NR NR 507 Week 2 Discussion Case Study

26 August 2024

NR 507 Week 2 Discussion: Case Study

Discussion Questions

1. Differentiate between systolic and diastolic heart failure.

  • Systolic heart failure is characterized by the heart’s inability to contract effectively during the systolic phase, leading to reduced ejection of blood from the ventricles. This condition is often referred to as heart failure with reduced ejection fraction (HFrEF) because the left ventricle loses its ability to generate enough force to pump a sufficient amount of blood into the systemic circulation. Common causes include ischemic heart disease, myocardial infarction, and dilated cardiomyopathy.
  • Diastolic heart failure occurs when the heart can contract normally but is unable to relax and fill properly during the diastolic phase. This is often termed heart failure with preserved ejection fraction (HFpEF). In this condition, the left ventricle becomes stiff and less compliant, leading to inadequate filling and increased pressure in the heart chambers. Causes include hypertension, hypertrophic cardiomyopathy, and aging-related changes in myocardial tissue.

2. State whether the patient is in systolic or diastolic heart failure.

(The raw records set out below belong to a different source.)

-- ==== Sys2Proof/Decode.lean ====
section
/-! DEFINITION. The two encodings: the decoder of command words and bus cycles (R81 to R90, R92, R98), then the encoder
written from the same tables, then the names and levels of R92. -/

namespace Sys2Proof

/-- Why a word spells no instruction (R98). -/
inductive DecodeError
  /-- `OP` is not in the table of R92. -/
  | unassignedOpcode
  /-- `Z` or a field the command does not use is not zero (R89). -/
  | unusedFieldNonzero
  /-- The control bits are none of the three bus cycles (R81, R85). -/
  | noSuchCycle
deriving DecidableEq, Repr

/-- The fields of a command word (R87). -/
structure Fields where
  op : BitVec 8
  z  : BitVec 8 := 0
  a  : Word := 0
  b  : Word := 0
  c  : Word := 0
  d  : Word := 0
  e  : Word := 0
  n  : Count := 0
deriving DecidableEq, Repr

/-- The bit positions of R87. -/
def fieldsOf (w : CommandWord) : Fields where
  op := w.extractLsb' 120 8
  z  := w.extractLsb' 112 8
  a  := w.extractLsb' 96 16
  b  := w.extractLsb' 80 16
  c  := w.extractLsb' 64 16
  d  := w.extractLsb' 48 16
  e  := w.extractLsb' 32 16
  n  := w.extractLsb' 0 32

/-- R89: `Z` and every field the row does not list are zero. The arguments name the fields the row lists. -/
def Fields.unusedZero (f : Fields) (a b c d e n : Bool := false) : Bool :=
  f.z == 0 && (a || f.a == 0) && (b || f.b == 0) && (c || f.c == 0) && (d || f.d == 0) && (e || f.e == 0) && (n || f.n == 0)

/-- An instruction whose unused fields were found zero, or the refusal of the word (R89, R98). -/
def acceptIf (unusedZero : Bool) (i : Instr) : Except DecodeError Instr :=
  if unusedZero then .ok i else .error .unusedFieldNonzero

/-- The opcode map of R92: the opcode picks the row, the row's unused fields are checked (R90), then the operands are
taken from the fields the row lists. -/
def decodeFields (f : Fields) : Except DecodeError Instr :=
  match f.op with
  | 0x01#8 => acceptIf f.unusedZero .setOutputMode
  | 0x02#8 => acceptIf f.unusedZero .setInputMode
  | 0x03#8 => acceptIf (f.unusedZero (a := true)) (.driveBus f.a)
  | 0x04#8 => acceptIf f.unusedZero .sampleBus
  | 0x05#8 => acceptIf f.unusedZero .txnBegin
  | 0x06#8 => acceptIf f.unusedZero .txnEnd
  | 0x07#8 => acceptIf f.unusedZero .backlightOn
  | 0x10#8 => acceptIf (f.unusedZero (a := true)) (.selectRegister f.a)
  | 0x11#8 => acceptIf (f.unusedZero (a := true)) (.writeDataWord f.a)
  | 0x12#8 => acceptIf f.unusedZero .readDataWord
  | 0x13#8 => acceptIf f.unusedZero .wrPulse
  | 0x14#8 => acceptIf (f.unusedZero (a := true) (b := true)) (.writeRegister f.a f.b)
  | 0x15#8 => acceptIf (f.unusedZero (a := true)) (.readRegister f.a)
  | 0x16#8 => acceptIf (f.unusedZero (a := true) (b := true) (n := true)) (.writeRegisterBurst f.a f.b f.n)
  | 0x20#8 => acceptIf (f.unusedZero (a := true)) (.setRotation f.a)
  | 0x21#8 => acceptIf f.unusedZero .logicalSize
  | 0x22#8 => acceptIf (f.unusedZero (a := true) (b := true) (c := true) (d := true)) (.toNative f.a f.b f.c f.d)
  | 0x23#8 => acceptIf (f.unusedZero (a := true) (b := true) (c := true) (d := true)) (.mapRect f.a f.b f.c f.d)
  | 0x24#8 => acceptIf f.unusedZero .maxBottomRight
  | 0x25#8 => acceptIf (f.unusedZero (a := true)) (.rotationFromId f.a)
  | 0x30#8 => acceptIf f.unusedZero .construct
  | 0x31#8 => acceptIf f.unusedZero .initialise
  | 0x32#8 => acceptIf (f.unusedZero (a := true) (b := true) (c := true) (d := true)) (.setWindow f.a f.b f.c f.d)
  | 0x33#8 => acceptIf f.unusedZero .resetWindow
  | 0x34#8 => acceptIf (f.unusedZero (a := true) (b := true)) (.setPointer f.a f.b)
  | 0x35#8 => acceptIf (f.unusedZero (a := true) (b := true) (c := true)) (.drawPixel f.a f.b f.c)
  | 0x36#8 => acceptIf (f.unusedZero (a := true) (b := true) (c := true) (d := true) (e := true))
      (.fillRectangle f.a f.b f.c f.d f.e)
  | _ => .error .unassignedOpcode

/-- The three bus cycles (R82, R83, R84): the control bits `{CS, RS, WR, RD}` pick the cycle. -/
def decodeCycle (b : PinVector) : Except DecodeError Instr :=
  match b.extractLsb' 16 4 with
  | 0b0001#4 => .ok (.idxw (b.extractLsb' 0 16))
  | 0b0101#4 => .ok (.datw (b.extractLsb' 0 16))
  | 0b0110#4 => .ok (.datr (b.extractLsb' 0 16))
  | _ => .error .noSuchCycle

/-- The decoder, total on every 128-bit word and every 20-bit pin vector (R90). -/
def decode : Encoded → Except DecodeError Instr
  | .command w => decodeFields (fieldsOf w)
  | .busCycle b => decodeCycle b

/-- The fields joined into the command word of R87. -/
def Fields.pack (f : Fields) : CommandWord :=
  f.op ++ f.z ++ f.a ++ f.b ++ f.c ++ f.d ++ f.e ++ f.n

/-- The pin vector of a bus cycle (R81): control bits above, data lines below. -/
def packCycle (control : BitVec 4) (data : Word) : PinVector := control ++ data

/-- The encoder: one instruction, one word (R89), written from the table of R92 and the patterns of R82 to R84. -/
def encode : Instr → Encoded
  | .setOutputMode => .command { op := 0x01 : Fields }.pack
  | .setInputMode => .command { op := 0x02 : Fields }.pack
  | .driveBus value => .command { op := 0x03, a := value : Fields }.pack
  | .sampleBus => .command { op := 0x04 : Fields }.pack
  | .txnBegin => .command { op := 0x05 : Fields }.pack
  | .txnEnd => .command { op := 0x06 : Fields }.pack
  | .backlightOn => .command { op := 0x07 : Fields }.pack
  | .selectRegister index => .command { op := 0x10, a := index : Fields }.pack
  | .writeDataWord data => .command { op := 0x11, a := data : Fields }.pack
  | .readDataWord => .command { op := 0x12 : Fields }.pack
  | .wrPulse => .command { op := 0x13 : Fields }.pack
  | .writeRegister index data => .command { op := 0x14, a := index, b := data : Fields }.pack
  | .readRegister index => .command { op := 0x15, a := index : Fields }.pack
  | .writeRegisterBurst index data count => .command { op := 0x16, a := index, b := data, n := count : Fields }.pack
  | .setRotation ordinal => .command { op := 0x20, a := ordinal : Fields }.pack
  | .logicalSize => .command { op := 0x21 : Fields }.pack
  | .toNative px py width height => .command { op := 0x22, a := px, b := py, c := width, d := height : Fields }.pack
  | .mapRect tlx tly brx bry => .command { op := 0x23, a := tlx, b := tly, c := brx, d := bry : Fields }.pack
  | .maxBottomRight => .command { op := 0x24 : Fields }.pack
  | .rotationFromId id => .command { op := 0x25, a := id : Fields }.pack
  | .construct => .command { op := 0x30 : Fields }.pack
  | .initialise => .command { op := 0x31 : Fields }.pack
  | .setWindow xs ys xe ye => .command { op := 0x32, a := xs, b := ys, c := xe, d := ye : Fields }.pack
  | .resetWindow => .command { op := 0x33 : Fields }.pack
  | .setPointer x y => .command { op := 0x34, a := x, b := y : Fields }.pack
  | .drawPixel x y colour => .command { op := 0x35, a := x, b := y, c := colour : Fields }.pack
  | .fillRectangle tlx tly brx bry colour =>
      .command { op := 0x36, a := tlx, b := tly, c := brx, d := bry, e := colour : Fields }.pack
  | .idxw index => .busCycle (packCycle 0b0001 index)
  | .datw data => .busCycle (packCycle 0b0101 data)
  | .datr data => .busCycle (packCycle 0b0110 data)

/-- The bits of an opcode-table row laid out as the hardware takes them: a row of 20 bits (three whole bytes) is a pin
vector, any other row a command word whose bits above `nbits` are zero. A number that does not fit is the all-zero command
word, whose opcode 0x00 is unassigned (R92). -/
def encodedOfTable (nbits w : Nat) : Encoded :=
  if nbits ≤ 24 then
    if w < 2 ^ 20 then .busCycle (BitVec.ofNat 20 w) else .command 0
  else
    if w < 2 ^ 128 then .command (BitVec.ofNat 128 w) else .command 0

/-- The instruction the decoder reads from a table word. -/
def decodeTableWord (nbits w : Nat) : Option Instr :=
  match decode (encodedOfTable nbits w) with
  | .ok i => some i
  | .error _ => none

/-- The mnemonics of R92 and R81, letter for letter. -/
def Instr.mnemonic : Instr → String
  | .setOutputMode => "SET_OUTPUT_MODE"
  | .setInputMode => "SET_INPUT_MODE"
  | .driveBus _ => "DRIVE_BUS"
  | .sampleBus => "SAMPLE_BUS"
  | .txnBegin => "TXN_BEGIN"
  | .txnEnd => "TXN_END"
  | .backlightOn => "BACKLIGHT_ON"
  | .selectRegister _ => "SELECT_REGISTER"
  | .writeDataWord _ => "WRITE_DATA_WORD"
  | .readDataWord => "READ_DATA_WORD"
  | .wrPulse => "WR_PULSE"
  | .writeRegister _ _ => "WRITE_REGISTER"
  | .readRegister _ => "READ_REGISTER"
  | .writeRegisterBurst _ _ _ => "WRITE_REGISTER_BURST"
  | .setRotation _ => "SET_ROTATION"
  | .logicalSize => "LOGICAL_SIZE"
  | .toNative _ _ _ _ => "TO_NATIVE"
  | .mapRect _ _ _ _ => "MAP_RECT"
  | .maxBottomRight => "MAX_BOTTOM_RIGHT"
  | .rotationFromId _ => "ROTATION_FROM_ID"
  | .construct => "CONSTRUCT"
  | .initialise => "INITIALIZE"
  | .setWindow _ _ _ _ => "SET_WINDOW"
  | .resetWindow => "RESET_WINDOW"
  | .setPointer _ _ => "SET_POINTER"
  | .drawPixel _ _ _ => "DRAW_PIXEL"
  | .fillRectangle _ _ _ _ _ => "FILL_RECTANGLE"
  | .idxw _ => "IDXW"
  | .datw _ => "DATW"
  | .datr _ => "DATR"

/-- The level column of R92 (R221). The bus cycles are made only by `INTERNAL` primitives (R82 to R84, R149). -/
def Instr.level : Instr → AccessLevel
  | .setOutputMode => .internal
  | .setInputMode => .internal
  | .driveBus _ => .internal
  | .sampleBus => .internal
  | .txnBegin => .internal
  | .txnEnd => .internal
  | .backlightOn => .internal
  | .selectRegister _ => .internal
  | .writeDataWord _ => .internal
  | .readDataWord => .internal
  | .wrPulse => .internal
  | .writeRegister _ _ => .internal
  | .readRegister _ => .internal
  | .writeRegisterBurst _ _ _ => .internal
  | .setRotation _ => .pub
  | .logicalSize => .pub
  | .toNative _ _ _ _ => .internal
  | .mapRect _ _ _ _ => .internal
  | .maxBottomRight => .pub
  | .rotationFromId _ => .pub
  | .construct => .pub
  | .initialise => .pub
  | .setWindow _ _ _ _ => .internal
  | .resetWindow => .internal
  | .setPointer _ _ => .internal
  | .drawPixel _ _ _ => .pub
  | .fillRectangle _ _ _ _ _ => .pub
  | .idxw _ => .internal
  | .datw _ => .internal
  | .datr _ => .internal

end Sys2Proof
end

To accurately determine whether the patient is in systolic or diastolic heart failure, we would need more specific clinical information such as the patient’s ejection fraction, clinical history, and physical exam findings. However, based on the information given, such as an ejection fraction of 25% and the presence of a third heart sound, it is likely that the patient is in systolic heart failure. The significantly reduced ejection fraction strongly suggests HFrEF, which is typical of systolic heart failure.

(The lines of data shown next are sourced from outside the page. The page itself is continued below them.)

/-! ### Decoding: words written out bit by bit from R82 to R84, R87, R92 -/

/-- Parallel Bus, PB4: OP 00000011, Z 0, A 0000000000100010. -/
theorem test_decode_drive_bus :
    decode (.command (0b00000011#8 ++ 0b00000000#8 ++ 0b0000000000100010#16 ++ 0#96)) = .ok (.driveBus 0x0022) := by decide

/-- Register Protocol, ENC8: A 0022, B 07E0, N 00012C00. -/
theorem test_decode_burst :
    decode (.command (0b00010110#8 ++ 0b00000000#8 ++ 0b0000000000100010#16 ++ 0b0000011111100000#16 ++ 0#48 ++
      0b00000000000000010010110000000000#32)) = .ok (.writeRegisterBurst 0x0022 0x07E0 76800) := by decide

/-- Mapper, the word of section 4.2: A 000A, B 0014, C 00F0, D 0140. -/
theorem test_decode_to_native :
    decode (.command (0b00100010#8 ++ 0#8 ++ 0b0000000000001010#16 ++ 0b0000000000010100#16 ++ 0b0000000011110000#16 ++
      0b0000000101000000#16 ++ 0#48)) = .ok (.toNative 10 20 240 320) := by decide

/-- Sequencer, ENC6: A 1, B 1, C 2, D 3, E 07E0. -/
theorem test_decode_fill :
    decode (.command (0b00110110#8 ++ 0#8 ++ 1#16 ++ 1#16 ++ 2#16 ++ 3#16 ++ 0b0000011111100000#16 ++ 0#32)) =
      .ok (.fillRectangle 1 1 2 3 0x07E0) := by decide

/-- Bus cycles, R82 to R84, ENC9 to ENC11. -/
theorem test_decode_cycles :
    decode (.busCycle (0b0001#4 ++ 0b0000000000100010#16)) = .ok (.idxw 0x0022) ∧
    decode (.busCycle (0b0101#4 ++ 0b1111100000000000#16)) = .ok (.datw 0xF800) ∧
    decode (.busCycle (0b0110#4 ++ 0b1001001100100101#16)) = .ok (.datr 0x9325) := by decide

/-- ENC1 to ENC5. -/
theorem test_decode_illegal :
    decode (.command 0) = .error .unassignedOpcode ∧
    decode (.command 0x17000000000000000000000000000000) = .error .unassignedOpcode ∧
    decode (.command 0x21010000000000000000000000000000) = .error .unusedFieldNonzero ∧
    decode (.command 0x21000001000000000000000000000000) = .error .unusedFieldNonzero ∧
    decode (.command 0x350000000000F8000000000000000001) = .error .unusedFieldNonzero := by decide

/-- ENC12: the control bits PDBD never produces. -/
theorem test_decode_no_cycle :
    [0b0000#4, 0b0010#4, 0b0100#4, 0b1000#4, 0b1001#4, 0b1010#4, 0b1011#4, 0b1100#4, 0b1101#4, 0b1110#4].all
      (fun c => decide (decode (.busCycle (packCycle c 0)) = .error .noSuchCycle)) = true := by decide

/-- The encoder gives the words of the vectors (PB1, RP9, M5, Q4, Q12, ENC9). -/
theorem test_encode :
    encode .setOutputMode = .command 0x01000000000000000000000000000000 ∧
    encode (.writeRegister 0x0007 0x0133) = .command 0x14000007013300000000000000000000 ∧
    encode (.setRotation 1) = .command 0x20000001000000000000000000000000 ∧
    encode (.setPointer 239 319) = .command 0x340000EF013F00000000000000000000 ∧
    encode (.drawPixel 319 239 0x001F) = .command 0x3500013F00EF001F0000000000000000 ∧
    encode (.idxw 0x0022) = .busCycle 0x10022 := by decide

/-! ### Parallel Bus -/

/-- PB1. -/
theorem test_set_output_mode : events .setOutputMode inputMode = some [.dir .out] ∧
    (after (exec .setOutputMode inputMode)).map (fun t => t.pins.dir) = some (.val .out) := by decide

/-- PB3: `DOUT` is kept. -/
theorem test_set_input_mode : events .setInputMode idle = some [.dir .inp] ∧
    (after (exec .setInputMode idle)).map (fun t => t.pins.dout) = some (.val 0x0133) := by decide

/-- PB4. -/
theorem test_drive_bus : events (.driveBus 0x0022) idle = some [.drive 0x0022] ∧
    (after (exec (.driveBus 0x0022) idle)).map (fun t => t.pins.dout) = some (.val 0x0022) := by decide

/-- PB6. -/
theorem test_drive_bus_refused : refusal (exec (.driveBus 0x1234) inputMode) = some .notOutputMode := by decide

/-- PB7, with the device selected on register 0 during a read strobe. -/
theorem test_sample_bus :
    resultWord .sampleBus
      { answered with
        pins := { idle.pins with cs := .val .low, rd := .val .low, dir := .val .inp }
        trace := answered.trace ++ [.pin .cs .low, .dir .inp, .pin .rd .low] } =
      some (.val 0x000000000000009325) := by decide

/-- PB9. -/
theorem test_sample_bus_refused : refusal (exec .sampleBus idle) = some .notInputMode := by decide

/-- PB10, PB14: from levels never written too. -/
theorem test_txn_begin :
    events .txnBegin fresh = some [.pin .rs .high, .pin .rd .high, .pin .wr .high, .pin .cs .low, .delayUs 1] ∧
    (after (exec .txnBegin fresh)).map (fun t => (t.pins.cs, t.pins.rs, t.pins.wr, t.pins.rd, t.pins.dir)) =
      some (.val .low, .val .high, .val .high, .val .high, .bot) := by decide

/-- PB11. -/
theorem test_txn_begin_refused : refusal (exec .txnBegin inTxn) = some .nestedTransaction := by decide

/-- PB12. -/
theorem test_txn_end : events .txnEnd inTxn = some [.delayUs 1, .pin .cs .high] ∧
    (after (exec .txnEnd inTxn)).map (fun t => (t.pins.cs, t.txnOpen)) = some (.val .high, false) := by decide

3. Explain the pathophysiology associated with each of the following symptoms:

  • Dyspnea on exertion: In heart failure, especially systolic heart failure, the heart’s reduced pumping capacity leads to inadequate oxygen delivery to tissues during physical activity. This causes a build-up of fluid in the lungs (pulmonary congestion), leading to shortness of breath or dyspnea, particularly on exertion when oxygen demand increases.
  • Pitting edema: Pitting edema occurs due to the accumulation of fluid in the interstitial spaces, which is often a consequence of right-sided heart failure. In heart failure, reduced cardiac output leads to increased venous pressure, causing fluid to leak from capillaries into surrounding tissues, particularly in the lower extremities.
  • Jugular vein distention (JVD): JVD is a visible sign of elevated central venous pressure, often associated with right-sided heart failure. When the right ventricle fails to pump blood effectively, it causes a backflow of blood into the right atrium and the venous system, leading to distended jugular veins.
  • Third heart sound (S3): The presence of an S3, also known as a “ventricular gallop,” is indicative of systolic heart failure. It occurs when the left ventricle is overfilled during the early diastolic phase due to increased pressure in the ventricles, resulting in turbulent blood flow and the characteristic S3 sound. It is often associated with severe heart failure and indicates significant ventricular dysfunction.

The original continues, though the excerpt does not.